Внезапно лицо Джекоба осветилось широкой улыбкой.
— Я знаю, — сказал он.
— Ну! — оживился учитель.
— Оно учит нас кидаться пирожками с кремом в наших врагов, пинать ногами женщин и убегать.
— Это все, что вы вспомнили?
— Да, сэр, — сказал Джекоб.
— Это не объяснение, — вмешался Эрнст Вест. — Что в этом дурного — кидаться пирожками с кремом?
— Всего так и заляпаешь, — сказал Джекоб и захохотал. — Помните, как у одного там крем так и стекает по физиономии?
— Пинать женщин ногами — это, конечно, дурно, — сказал мистер Паркер. — Отлично, мистер Хайленд, я так и знал, что вы найдете хорошее объяснение, если подумаете как следует.
Потом пришла очередь Нелсона Холгема.
— Билеты дорогие, — сказал он.
— В «Бижу» всего пять центов, — сказал я. — Это не объяснение.

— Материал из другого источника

-- ==== Sys2Proof/Machine/Flags.lean ====
section
/-! DEFINITION. Every flag and status code the block computes: the overflow condition (spec/10_state.md rule R16), the result flags and
the error code (rules R18, R22, spec/60_exceptions.md rule R101). -/

namespace Sys2Proof.Machine

/-- The buffer is full: a byte that arrives now is discarded and sets `OVF` (R16). -/
def State.full (s : State) : Bool := !decide (s.len < s.params.maxLen)

/-- The 3-bit number of a rejection (R101). -/
def errorCode : DecodeError → BitVec 3
  | .tooShort => 1#3
  | .negativeDataLength => 2#3
  | .badPreamble => 3#3
  | .badStartMarker => 4#3
  | .badEndMarker => 5#3
  | .badPostamble => 6#3

/-- `out_err` (R23): 0 when there is no result or it is `Ok`, 7 for the refusal (R101). -/
def outErrOf : Option Presented → BitVec 3
  | none => 0#3
  | some (.result (.ok _)) => 0#3
  | some (.result (.reject e)) => errorCode e
  | some .overflow => 7#3

/-- `out_type_unknown` is bit 2 of the type code (R47). -/
def typeUnknownFlag (code : BitVec 3) : Bool := code.getLsbD 2

end Sys2Proof.Machine
end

— За пять центов можно купить целую булку, — сказал Нелсон. — В наше время это немалые деньги.
— Правильно, — подтвердил мистер Паркер. — Отличное объяснение. Деньги следует тратить на более благородные цели. Подумайте, каких успехов мы достигли бы всего за год, если бы наша молодежь перестала ходить в кино и отдавала свои деньги на церковь. Да на те деньги, что тратятся на всякие легкомысленные развлечения вроде кино, мы могли бы за год обратить в христианство весь мир.
Мистер Паркер кивнул Эрнсту Весту.
— Кино учит нас быть недовольными тем, что у нас есть, — сказал Эрнст. — Мы видим людей, которые разъезжают в шикарных машинах и живут в роскошных домах, и ревнуем.

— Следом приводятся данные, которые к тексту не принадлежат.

-- ==== Sys2Proof/Tests/Slice0.lean ====
section
/-! SUPPORT. The model's own tests: well-formedness refusals, one decoding per constructor from words written out bit by bit from
spec/30_encoding.md, single steps and results with the values of spec/95_test_vectors.md (V, S and X are its vectors), and one
`witness_` theorem for each statement of Certificates that has hypotheses: concrete values that meet them. -/

namespace Sys2Proof.Tests

open Sys2Proof.Machine

/-! ### Well-formedness refuses each ill-formed term -/

/-- A right trailer: crc 7A, tag 1, EOF, POSTAMBLE, pad 0. -/
def goodTrailer : Trailer := { crc := 0x7A#8, tag := 1#4, eof := 0b0110#4, postamble := 0b1111#4, pad := 0#4 }

theorem test_wf_accepts_ping : (Instr.ping 0#5 0x42#8 goodTrailer []).wf = true := by decide

theorem test_wf_refuses_eof : (Instr.ping 0#5 0x42#8 { goodTrailer with eof := 0b0111#4 } []).wf = false := by decide

theorem test_wf_refuses_postamble : (Instr.data 0#5 0x42#8 [] { goodTrailer with postamble := 0b0111#4 }).wf = false := by decide

theorem test_wf_refuses_known_code : (Instr.unknown 0b011#3 0#5 0x42#8 [] goodTrailer).wf = false := by decide

theorem test_legal_refuses_known_code : (FrameType.unknown 0b011#3).legal = false := by decide

/-! ### Decoding: words written out from R41, R42 and R54 -/

theorem test_decode_ping :
    decode (.window [0b11111001#8, 0b00010101#8, 0x42#8, 0x7A#8, 0b00010110#8, 0b11110011#8, 0xAA#8])
      = .ok (.ping 0b10101#5 0x42#8 ⟨0x7A#8, 0b0001#4, 0b0110#4, 0b1111#4, 0b0011#4⟩ [0xAA#8]) := by decide

theorem test_decode_data :
    decode (.window [0b11111001#8, 0b00100000#8, 0x10#8, 0xDE#8, 0xAD#8, 0x55#8, 0b10100110#8, 0b11110000#8])
      = .ok (.data 0#5 0x10#8 [0xDE#8, 0xAD#8] ⟨0x55#8, 0b1010#4, 0b0110#4, 0b1111#4, 0b0000#4⟩) := by decide

theorem test_decode_frame_ack :
    decode (.window [0b11111001#8, 0b01000000#8, 0x00#8, 0x00#8, 0b00000110#8, 0b11110000#8])
      = .ok (.frameAck 0#5 0x00#8 [] ⟨0x00#8, 0b0000#4, 0b0110#4, 0b1111#4, 0b0000#4⟩) := by decide

theorem test_decode_nak :
    decode (.window [0b11111001#8, 0b01100000#8, 0xFF#8, 0x01#8, 0x99#8, 0b11110110#8, 0b11111111#8])
      = .ok (.nak 0#5 0xFF#8 [0x01#8] ⟨0x99#8, 0b1111#4, 0b0110#4, 0b1111#4, 0b1111#4⟩) := by decide

theorem test_decode_unknown :
    decode (.window [0b11111001#8, 0b10111111#8, 0x42#8, 0x7A#8, 0b00010110#8, 0b11110000#8])
      = .ok (.unknown 0b101#3 0b11111#5 0x42#8 [] ⟨0x7A#8, 0b0001#4, 0b0110#4, 0b1111#4, 0b0000#4⟩) := by decide

theorem test_decode_reset : decode (.control 0b101101#6) = .ok (.reset false true true false true) := by decide

theorem test_decode_idle : decode (.control 0b000110#6) = .ok (.idle true true false) := by decide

— Завидуем, — поправил мистер Паркер.
— Мы начинаем мечтать об этих вещах, — сказал Эрнст, — но мы знаем, что не можем их получить, потому что у нас нет денег, и нам от этого становится худо.
— Превосходное объяснение, — сказал мистер Паркер.
Пришла очередь Люка, а следующая должна была быть моя.
— Музыка плохая, — сказал Люк.
— Только не в «Либерти», — сказал Томми Сизер. — И не в «Синема». Это не объяснение.
— В «Бижу» плохая, — сказал Люк. — Играют все время одно и то же на пианоле. Ужасная скука! «Свадьба ветров».
— Неправда, — сказал Томми Сизер. — Иногда они играют и другое. Не знаю, как называется. Несколько разных вещей.
— Все они звучат одинаково, — сказал Люк. — Голова от них болит.
— Ну вот, — сказал учитель. — Кое-что мы все-таки выяснили. От кино болит голова. Оно вредно для здоровья. А мы не должны делать ничего, что вредит нашему здоровью. Здоровье — это самое дорогое, чем мы обладаем. Мы должны делать то, что укрепляет наше здоровье, а не то, что ему вредит.